'''

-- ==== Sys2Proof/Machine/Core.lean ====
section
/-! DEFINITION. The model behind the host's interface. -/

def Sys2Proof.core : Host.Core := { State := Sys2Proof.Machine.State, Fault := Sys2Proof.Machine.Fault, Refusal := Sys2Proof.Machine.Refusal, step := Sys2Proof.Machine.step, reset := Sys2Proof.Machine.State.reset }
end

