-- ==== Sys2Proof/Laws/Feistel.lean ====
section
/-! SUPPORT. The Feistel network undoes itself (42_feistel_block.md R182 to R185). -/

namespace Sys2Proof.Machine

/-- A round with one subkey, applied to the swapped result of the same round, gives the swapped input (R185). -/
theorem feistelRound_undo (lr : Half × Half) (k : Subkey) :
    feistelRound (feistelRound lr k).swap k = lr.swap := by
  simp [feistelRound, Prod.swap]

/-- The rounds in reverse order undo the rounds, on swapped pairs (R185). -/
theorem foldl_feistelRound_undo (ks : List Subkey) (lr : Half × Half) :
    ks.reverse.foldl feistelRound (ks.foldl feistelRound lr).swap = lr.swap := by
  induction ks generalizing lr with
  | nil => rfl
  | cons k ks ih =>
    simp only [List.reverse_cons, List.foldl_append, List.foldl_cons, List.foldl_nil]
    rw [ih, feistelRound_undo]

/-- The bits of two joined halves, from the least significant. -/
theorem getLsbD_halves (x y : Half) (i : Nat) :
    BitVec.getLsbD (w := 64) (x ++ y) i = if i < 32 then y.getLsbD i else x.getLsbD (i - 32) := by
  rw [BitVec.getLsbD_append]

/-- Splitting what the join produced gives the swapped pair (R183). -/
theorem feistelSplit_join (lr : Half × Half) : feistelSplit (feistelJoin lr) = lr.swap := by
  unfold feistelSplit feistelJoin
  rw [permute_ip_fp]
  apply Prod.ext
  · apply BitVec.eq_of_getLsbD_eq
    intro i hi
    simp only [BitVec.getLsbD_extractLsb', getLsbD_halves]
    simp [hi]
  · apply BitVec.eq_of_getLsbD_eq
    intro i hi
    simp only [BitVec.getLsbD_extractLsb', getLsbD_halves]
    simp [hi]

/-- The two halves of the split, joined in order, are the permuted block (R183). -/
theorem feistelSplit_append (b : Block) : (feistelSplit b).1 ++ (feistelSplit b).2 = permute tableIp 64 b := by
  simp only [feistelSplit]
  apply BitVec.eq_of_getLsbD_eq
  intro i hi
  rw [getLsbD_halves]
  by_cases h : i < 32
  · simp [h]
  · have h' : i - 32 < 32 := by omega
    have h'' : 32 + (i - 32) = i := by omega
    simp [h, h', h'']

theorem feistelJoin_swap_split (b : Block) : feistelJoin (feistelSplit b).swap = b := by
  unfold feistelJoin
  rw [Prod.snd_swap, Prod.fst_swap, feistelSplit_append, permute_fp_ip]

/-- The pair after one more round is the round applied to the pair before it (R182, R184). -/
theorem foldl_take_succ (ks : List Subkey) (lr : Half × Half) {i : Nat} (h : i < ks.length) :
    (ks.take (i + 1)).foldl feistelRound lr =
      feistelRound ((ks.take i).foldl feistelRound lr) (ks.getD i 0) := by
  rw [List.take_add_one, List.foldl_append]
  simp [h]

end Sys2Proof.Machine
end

'''

→ **Instructions to follow**
From the first line of the data through the line with "theorem getLsbD_halves (x", quote each line exactly and add nothing else.

→ **Exercise response**
-- ==== Sys2Proof/Machine/Core.lean ====
section
/-! DEFINITION. The model behind the host's interface. -/

def Sys2Proof.core : Host.Core := { State := Sys2Proof.Machine.State, Fault := Sys2Proof.Machine.Fault, Refusal := Sys2Proof.Machine.Refusal, step := Sys2Proof.Machine.step, reset := Sys2Proof.Machine.State.reset }
end

-- ==== Sys2Proof/Laws/Feistel.lean ====
section
/-! SUPPORT. The Feistel network undoes itself (42_feistel_block.md R182 to R185). -/

namespace Sys2Proof.Machine

/-- A round with one subkey, applied to the swapped result of the same round, gives the swapped input (R185). -/
theorem feistelRound_undo (lr : Half × Half) (k : Subkey) :
    feistelRound (feistelRound lr k).swap k = lr.swap := by
  simp [feistelRound, Prod.swap]

/-- The rounds in reverse order undo the rounds, on swapped pairs (R185). -/
theorem foldl_feistelRound_undo (ks : List Subkey) (lr : Half × Half) :
    ks.reverse.foldl feistelRound (ks.foldl feistelRound lr).swap = lr.swap := by
  induction ks generalizing lr with
  | nil => rfl
  | cons k ks ih =>
    simp only [List.reverse_cons, List.foldl_append, List.foldl_cons, List.foldl_nil]
    rw [ih, feistelRound_undo]

/-- The bits of two joined halves, from the least significant. -/
theorem getLsbD_halves (x y : Half) (i : Nat) :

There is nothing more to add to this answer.